-- ==== Sys2Proof/Certificates/Slice0/Obligations.lean ====
section
/-! DEFINITION. The statements for the provers. Each says in its docstring which rule of spec/ it formalises. Where a statement fixes the environment's grants (`envGrants`) or line levels (`envLines`), that is how the model takes the environment's answers (log entries 2 and 3); `quiet` and `noReset` say that no reset disturbs the operation, and how resets come is log entry 14; that a wait can hold an operation across steps is log entry 1. -/

open Sys2Proof Sys2Proof.Machine

/-! ### Encoding -/

/-- R111, R112: command words of 95_test_vectors.md, read as V40 reads them, and `SCUR`, `SGLY` and `WCHR` as V26 does. -/
def Obligations.DecodeKnownWords : Prop :=
  decode 0x015F = .binit 0x5F ∧ decode 0x027C = .start 0x7C ∧ decode 0x03A5 = .wrb 0xA5 ∧ decode 0x0400 = .stop ∧
  decode 0x0500 = .dis ∧ decode 0x0600 = .en ∧ decode 0x0700 = .wait ∧ decode 0x0800 = .brst ∧ decode 0x1000 = .dinit ∧
  decode 0x11FF = .wcmd 0xFF ∧ decode 0x1240 = .scur 0x40 ∧ decode 0x1310 = .sgly 0x10 ∧ decode 0x1441 = .wchr 0x41 ∧
  decode 0x0401 = .illegal 0x0401 ∧ decode 0x00FF = .illegal 0x00FF ∧ decode 0x0900 = .illegal 0x0900 ∧
  decode 0x1500 = .illegal 0x1500 ∧ decode 0x2000 = .illegal 0x2000

/-- Decoding the word of a well-formed operation gives the operation back, with every operand at every value (R110, R111). -/
def Obligations.DecodeEncodeAgree : Prop :=
  ∀ i : Instr, i.wellFormed = true → ∀ w : Word, i.encode = some w → decode w = i

/-- Every one of the 65536 words decodes to a well-formed operation whose encoding it is (R110 to R112). -/
def Obligations.EncodeDecodeAgree : Prop :=
  ∀ w : Word, (decode w).wellFormed = true ∧ (decode w).encode = some w

/-- R112: which words are illegal, with the three fields of R110 read off as numbers. That `ILLEGAL` keeps the word it was decoded from is the
model's choice (log entry 21). -/
def Obligations.ReservedWordsAreIllegal : Prop :=
  ∀ w : Word, ∀ unit fn imm : Nat,
    unit = w.toNat / 4096 → fn = w.toNat / 256 % 16 → imm = w.toNat % 256 →
    ((decode w = .illegal w ↔
        (2 ≤ unit ∨ (unit = 0 ∧ (fn = 0 ∨ 9 ≤ fn)) ∨ (unit = 1 ∧ 5 ≤ fn) ∨
          (((unit = 0 ∧ 4 ≤ fn ∧ fn ≤ 8) ∨ (unit = 1 ∧ fn = 0)) ∧ imm ≠ 0))) ∧
      ∀ v, decode w = .illegal v → v = w)

/-- R125: the words of a pseudo-operation decode to its expansion; a string stops before its first `0x00`. -/
def Obligations.ExpansionWordsDecode : Prop :=
  (∀ bs : List Byte, decodeAll (Instr.warr bs).words = bs.map Instr.wrb) ∧
  (∀ bs : List Byte, decodeAll (Instr.dwarr bs).words = bs.map Instr.wchr) ∧
  (∀ body tail : List Byte, 0x00 ∉ body →
    decodeAll (Instr.dwstr (body ++ 0x00 :: tail)).words = body.map Instr.wchr)

/-! ### Reset, and what a step runs -/

/-- R291: the value of every piece of state after reset, `DISP.PHASE` where the display powers up with the block. `BUSSTATE` and `DISP.MODE` are left
open there and here; the fields that are the model's own (log entry 9) are left out. -/
def Obligations.ResetValues : Prop :=
  State.reset.ctrlEnable = false ∧ State.reset.divisor = 0x00 ∧ State.reset.wif = false ∧ State.reset.rif = false ∧
  State.reset.maddr = 0x00 ∧ State.reset.mdata = 0x00 ∧ readReg State.reset 0x8 = 0x7C ∧ State.reset.result = .ok ∧
  State.reset.faults = 0 ∧ State.reset.phase = .uninit ∧ State.reset.dcIp = 0 ∧ State.reset.rcOuter = 0 ∧
  State.reset.rcInner = 0 ∧ State.reset.wc = 0 ∧
  State.reset.sda = { dir := .input, out := false, pu := false } ∧
  State.reset.scl = { dir := .input, out := false, pu := false } ∧
  State.reset.q = [] ∧ State.reset.bmInited = false ∧ State.reset.busReset = false ∧ State.reset.txnOpen = false ∧
  (Config.board.displayFollows = true → State.reset.dispPhase = .uninit) ∧ State.reset.trace = [] ∧ State.reset.seq = .idle ∧
  ∀ p env, lineLevel State.reset p env = env

/-- R290, R291: a reset, which may come while an operation is held, leaves every piece of state at its reset value; the display is not
reset, and the configuration and the host's requests are no state of the block. -/
def Obligations.ResetEventClearsTheBlock : Prop :=
  ∀ s : State, s.resetIn = true →
    ∃ t, step s = .next t ∧
      t.ctrlEnable = false ∧ t.divisor = 0x00 ∧ t.wif = false ∧ t.rif = false ∧ t.maddr = 0x00 ∧ t.mdata = 0x00 ∧
      t.result = .ok ∧ t.faults = 0 ∧ t.phase = .uninit ∧ t.dcIp = 0 ∧ t.rcOuter = 0 ∧ t.rcInner = 0 ∧ t.wc = 0 ∧
      t.sda = Pin.reset ∧ t.scl = Pin.reset ∧ t.q = [] ∧ t.bmInited = false ∧ t.busReset = false ∧ t.txnOpen = false ∧
      t.trace = [] ∧ t.violated = false ∧ t.seq = .idle ∧ t.resetIn = false ∧
      t.dispPhase = s.dispPhase ∧ t.dispMode = s.dispMode ∧ t.host = s.host ∧ t.cfg = s.cfg

/-- R290, R257: a reset may come in the middle of an operation. An operation that starts with the environment's next reset `n` points away
runs its first `n` actions and no more, here `BINIT`, and the next step is the reset event; with the reset further away it ends as always.
An operation held in a wait is ended by a reset that comes there. How resets are given is log entry 14. -/
def Obligations.ResetCutsAnOperationShort : Prop :=
  (∀ (s : State) (d : Byte) (n : Nat) (ns : List Nat),
    s.seq = .idle → s.q = [] → s.resetIn = false → s.envResets = n :: ns →
    (n < 6 →
      ∃ t, exec (.binit d) s = .next t ∧
        t.trace = s.trace ++ [.setDivisor d, .enable, .clearFlags, .forceIdle].take n ∧
        t.divisor = (if 1 ≤ n then d else s.divisor) ∧ t.ctrlEnable = (s.ctrlEnable || decide (2 ≤ n)) ∧
        t.bmInited = (s.bmInited || decide (5 ≤ n)) ∧ t.result = s.result ∧ t.resetIn = true ∧ t.envResets = ns ∧
        step t = .next (resetEvent t)) ∧
    (6 ≤ n →
      ∃ t, exec (.binit d) s = .next t ∧
        t.trace = s.trace ++ [.setDivisor d, .enable, .clearFlags, .forceIdle, .done .binit .ok] ∧
        t.divisor = d ∧ t.bmInited = true ∧ t.result = .ok ∧ t.resetIn = false ∧ t.envResets = (n - 6) :: ns)) ∧
  (∀ (s : State) (i : Instr) (k : Stage) (ns : List Nat),
    s.seq = .waiting i k → heldAt i k = true → (i = .dinit → s.InitProgress) → atUndefinedByte s = false →
    s.resetIn = false → s.envResets = 0 :: ns →
    step s = .next { engineTurn s with resetIn := true, envResets := ns })

/-- A step of an idle block runs the operation that the host's next command word decodes to, and nothing around it (R93, R110);
`withFetchWord` puts a word there. -/
def Obligations.StepRunsDecodedWord : Prop :=
  (∀ (s : State) (w : Word) (rest : List Request),
    s.resetIn = false → s.seq = .idle → s.host = .word w :: rest →
    step s = exec (decode w) { s with host := rest }) ∧
  (∀ (s : State) (n w : Nat),
    step (s.withFetchWord n w) = exec (decode (BitVec.ofNat 16 w)) { s with seq := .idle, resetIn := false, envResets := [] })

/-- A call by name runs the operation, if it is one; an operation in progress goes on before anything else is accepted (R303). Calls by
name are the model's (log entry 12). -/
def Obligations.StepRunsCallsAndResumes : Prop :=
  (∀ (s : State) (i : Instr) (rest : List Request),
    s.resetIn = false → s.seq = .idle → s.host = .call i :: rest →
    (i.wellFormed = true → step s = exec i { s with host := rest }) ∧
    (i.wellFormed = false → step s = .refused .illFormedCall)) ∧
  (∀ (s : State) (i : Instr) (k : Stage), s.resetIn = false → s.seq = .waiting i k → step s = exec i s)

--- --- ---

▸ Directions
Search each line of the entries for the string "faults", then say how many lines have it. Reply with the number only.

▸ Written reply
2